MetaChat is an informal place for MeFites to touch base and post, discuss and
chatter about topics that may not belong on MetaFilter. Questions? Check the FAQ. Please note: This is important.
09 July 2007
I can't sleep I've been falling asleep later and later for about a week. This does not bode well.
You could try and read something...only not anything too interesting. I was reading an interesting book last night and didn't go to sleep until 4:30 AM. And now it's 10 AM and a new day has started.
I could make a recording of my voice and send it to you - that would make you either drop off instantly or slash your wrists. Either way, it will solve the problem.
Reading and/or listening to music usually helps for me. Reading is the most effective.
I found that the two things that helped me the most, believe it or not, were drinking hot milk with vanilla syrup in it (when the weather isn't too hot) and I got a diffuser and would put lavender oil in it. Lavender really puts me to sleep.
The same thing happened to me last week, sigh.
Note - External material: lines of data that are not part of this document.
-- ==== Sys2Proof/Laws/InvBus.lean ====
section
/-! SUPPORT. Every operation of Machine/Bus.lean keeps the canonical form of the register space. -/

set_option Elab.async false

namespace Sys2Proof.Machine

theorem State.portCtrl_inv (s : State) (p : Fin 4) (was : Word) (data : Word) (hs : s.Inv) :
    (State.portCtrl s p was data).Inv := by
  unfold State.portCtrl
  repeat' first
    | with_reducible assumption
    | (intro t ht; have hg : State.Inv t := ht; clear hg)
    | ((try lift_lets); intro x; refine (show State.Inv x → _ from ?_) ?_; (on_goal 2 => subst x); (on_goal 1 => (intro hx; clear_value x)))
    | ((try lift_lets); intro x; clear_value x)
    | intro _
    | with_reducible first | apply State.setWord_inv | apply State.setDisable_inv | apply State.set_inv
        | apply State.errorRecovery_inv | apply State.autoSelect_inv | apply State.ifDo_inv
    | split

theorem State.roleWritten_inv (s : State) (p : Fin 4) (was : Word) (hs : s.Inv) :
    (State.roleWritten s p was).Inv := by
  unfold State.roleWritten
  repeat' first
    | with_reducible assumption
    | with_reducible first | apply State.setTerm_inv | apply State.setTc_inv | apply State.set_inv
    | split

theorem State.drvWritten_inv (s : State) (ph : Fin 6) (was : Word) (hs : s.Inv) :
    (State.drvWritten s ph was).Inv := by
  unfold State.drvWritten
  repeat' first
    | with_reducible assumption
    | ((try lift_lets); intro x; clear_value x)
    | intro _
    | fail_if_no_progress (with_reducible apply inv_upd)
    | with_reducible first | apply State.modPhase_inv
    | split

theorem State.railWritten_inv (s : State) (n : Fin 12) (was : Word) (hs : s.Inv) :
    (State.railWritten s n was).Inv := by
  unfold State.railWritten
  repeat' first
    | with_reducible assumption
    | with_reducible first | apply State.setWord_inv | apply State.set_inv | apply State.syncUnused_inv
    | split

theorem State.parWritten_inv (s : State) (was : Word) (hs : s.Inv) :
    (State.parWritten s was).Inv := by
  unfold State.parWritten
  repeat' first
    | with_reducible assumption
    | ((try lift_lets); intro x; refine (show State.Inv x → _ from ?_) ?_; (on_goal 2 => subst x); (on_goal 1 => (intro hx; clear_value x)))
    | ((try lift_lets); intro x; clear_value x)
    | fail_if_no_progress (with_reducible apply inv_upd)
    | with_reducible first | apply State.setWord_inv | apply State.set_inv
    | split

theorem State.alertWritten_inv (s : State) (was : Word) (hs : s.Inv) :
    (State.alertWritten s was).Inv := by
  unfold State.alertWritten
  repeat' first
    | with_reducible assumption
    | ((try lift_lets); intro x; refine (show State.Inv x → _ from ?_) ?_; (on_goal 2 => subst x); (on_goal 1 => (intro hx; clear_value x)))
    | with_reducible first | apply State.setPending_inv | apply State.set_inv
    | split

theorem State.capCfgWritten_inv (s : State) (was : Word) (hs : s.Inv) :
    (State.capCfgWritten s was).Inv := by
  unfold State.capCfgWritten
  repeat' first
    | with_reducible assumption
    | ((try lift_lets); intro x; refine (show State.Inv x → _ from ?_) ?_; (on_goal 2 => subst x); (on_goal 1 => (intro hx; clear_value x)))
    | ((try lift_lets); intro x; clear_value x)
    | fail_if_no_progress (with_reducible apply inv_upd)
    | with_reducible first | apply State.capRefresh_inv
    | split

theorem State.oneshot_inv (s : State) (data : Word) (hs : s.Inv) :
    (State.oneshot s data).Inv := by
  unfold State.oneshot
  repeat' first
    | with_reducible assumption
    | with_reducible first | apply State.set_inv
    | split

theorem State.accErrCleared_inv (s : State) (data : Word) (hs : s.Inv) :
    (State.accErrCleared s data).Inv := by
  unfold State.accErrCleared
  repeat' first
    | with_reducible assumption
    | with_reducible first | apply State.set_inv
    | split

theorem State.timerEffect_inv (s : State) (a : Nat) (was : Word) (data : Word) (hs : s.Inv) :
    (State.timerEffect s a was data).Inv := by
  unfold State.timerEffect
  repeat' first
    | with_reducible assumption
    | fail_if_no_progress (with_reducible apply inv_upd)
    | with_reducible first | apply State.ftCfg_inv | apply State.cntWritten_inv | apply State.cmpWritten_inv
    | split

theorem State.wdgEffect_inv (s : State) (a : Nat) (was : Word) (data : Word) (hs : s.Inv) :
    (State.wdgEffect s a was data).Inv := by
  unfold State.wdgEffect
  repeat' first
    | with_reducible assumption
    | with_reducible first | apply State.wdgCtrl_inv | apply State.keyBreak_inv | apply State.jackAnswer_inv
        | apply State.checkinWritten_inv | apply State.jackKey_inv
    | split

theorem State.mbxEffect_inv (s : State) (ini : Initiator) (a : Nat) (was : Word) (data : Word) (hs : s.Inv) :
    (State.mbxEffect s ini a was data).Inv := by
  unfold State.mbxEffect
  repeat' first
    | with_reducible assumption
    | fail_if_no_progress (with_reducible apply inv_upd)
    | with_reducible first | apply State.lockWrite_inv | apply State.pushH2u_inv | apply State.ackU2h_inv
        | apply State.ecBoxWrite_inv
    | split

theorem State.hifEffect_inv (s : State) (a : Nat) (was : Word) (hs : s.Inv) :
    (State.hifEffect s a was).Inv := by
  unfold State.hifEffect
  repeat' first
    | with_reducible assumption
    | fail_if_no_progress (with_reducible apply inv_upd)
    | with_reducible first | apply State.sqWritten_inv | apply State.cqWritten_inv | apply State.ctrlWritten_inv
        | apply State.requestFetch_inv | apply State.evqWritten_inv | apply State.flushMsix_inv
    | split

theorem State.powerEffect_inv (s : State) (a : Nat) (was : Word) (data : Word) (hs : s.Inv) :
    (State.powerEffect s a was data).Inv := by
  unfold State.powerEffect
  repeat' first
    | with_reducible assumption
    | fail_if_no_progress (with_reducible apply inv_upd)
    | with_reducible first | apply State.portCtrl_inv | apply State.roleWritten_inv | apply State.eprCleared_inv
        | apply State.drvWritten_inv | apply State.railWritten_inv
    | split

theorem State.regEffect_inv (s : State) (ini : Initiator) (a : Nat) (was : Word) (data : Word) (hs : s.Inv) :
    (State.regEffect s ini a was data).Inv := by
  unfold State.regEffect
  repeat' first
    | with_reducible assumption
    | intro _
    | fail_if_no_progress (with_reducible apply inv_upd)
    | with_reducible exact inv_regReset _ _
    | with_reducible apply hfn
    | with_reducible apply State.hifEffect_inv
    | with_reducible apply State.timerEffect_inv
    | with_reducible apply State.wdgEffect_inv
    | with_reducible apply State.mbxEffect_inv
    | with_reducible apply State.capCfgWritten_inv
    | with_reducible apply State.oneshot_inv
    | with_reducible apply State.refreshAlert_inv
    | with_reducible apply State.alertWritten_inv
    | with_reducible apply State.parWritten_inv
    | with_reducible apply State.accErrCleared_inv
    | with_reducible apply State.powerEffect_inv
    | with_reducible apply outInv_next
    | with_reducible apply inv_foldl
    | with_reducible apply inv_foldlFst
    | with_reducible apply inv_foldlSnd
    | split

theorem State.access_inv (s : State) (ini : Initiator) (addr : Nat) (data : Word) (mask : Word) (hs : s.Inv) :
    (State.access s ini addr data mask).2.Inv := by
  unfold State.access
  repeat' first
    | with_reducible assumption
    | (intro y t ht; have hg : State.Inv t := ht; clear hg)
    | intro _
    | fail_if_no_progress (with_reducible apply inv_upd)
    | with_reducible exact inv_regReset _ _
    | with_reducible apply hfn
    | with_reducible apply State.write_inv
    | with_reducible apply State.regEffect_inv

theorem State.busWrite_inv (s : State) (ini : Initiator) (a : Nat) (data : Word) (full : Bool) (hs : s.Inv) :
    (State.busWrite s ini a data full).Inv := by
  unfold State.busWrite
  repeat' first
    | with_reducible assumption
    | (intro y t ht; have hg : State.Inv t := ht; clear hg)
    | intro _
    | fail_if_no_progress (with_reducible apply inv_upd)
    | with_reducible exact inv_regReset _ _
    | with_reducible apply hfn
    | with_reducible apply State.rowWrite_inv
    | with_reducible apply State.regEffect_inv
I sort of oscillate between my manic and depressed phases and that's what determines my sleep cycles. If I'm in a stellar mood, I won't be able to sleep all night, maybe a couple of hours (three tops) during the day, but when I'm depressed, I'll sleep the whole night, and day (waking up at 1 or 2 in the afternoon).
I know this doesn't help you much, but I know how you feel.
I'm a huge insomniac. It sucks the most. Especially in the summer when it's too hot to take a nice, relaxing lavender bath.
You may be in a pattern of "learned sleeplessness" which is when you don't sleep well for a spell and your body decides to accept that new rhythm. It helps to shock yourself out of it by knocking yourself out for a couple nights in a row. Chug some Nyquil. Take a Benadryl. Tylenol PM. Ambien. Whatever. Just break the cycle.
Do you read in bed? Sometimes one can read enough in bed that the mind and body confuses the sleeping platform for a reading platform, and gears itself for low-level physical and high-level mental activity at bedtime. If you read before bed, do it in a chair or a couch (or hanging from the fire escape, if that floats yer boat), but never in bed. This can help.
Ambien works, but you might wake up to find elaborate toothpick sculptures on your kitchen floor, or friends who act a little strange after receiving seemingly lucid but weird telephone calls from you.
Rozerem is supposedly harmless, but it's more of a gentle nudge than a plunge into sleep.
Sometimes one can read enough in bed that the mind and body confuses the sleeping platform for a reading platform
This is certainly not my problem. I should know better, but every once in a while, I'll take whatever I'm reading to the bedroom, lie down, and try to read. Without fail, I will then wake up in two hours, fully clothed, with the bedroom light on, and the book folded awkwardly underneath my arm.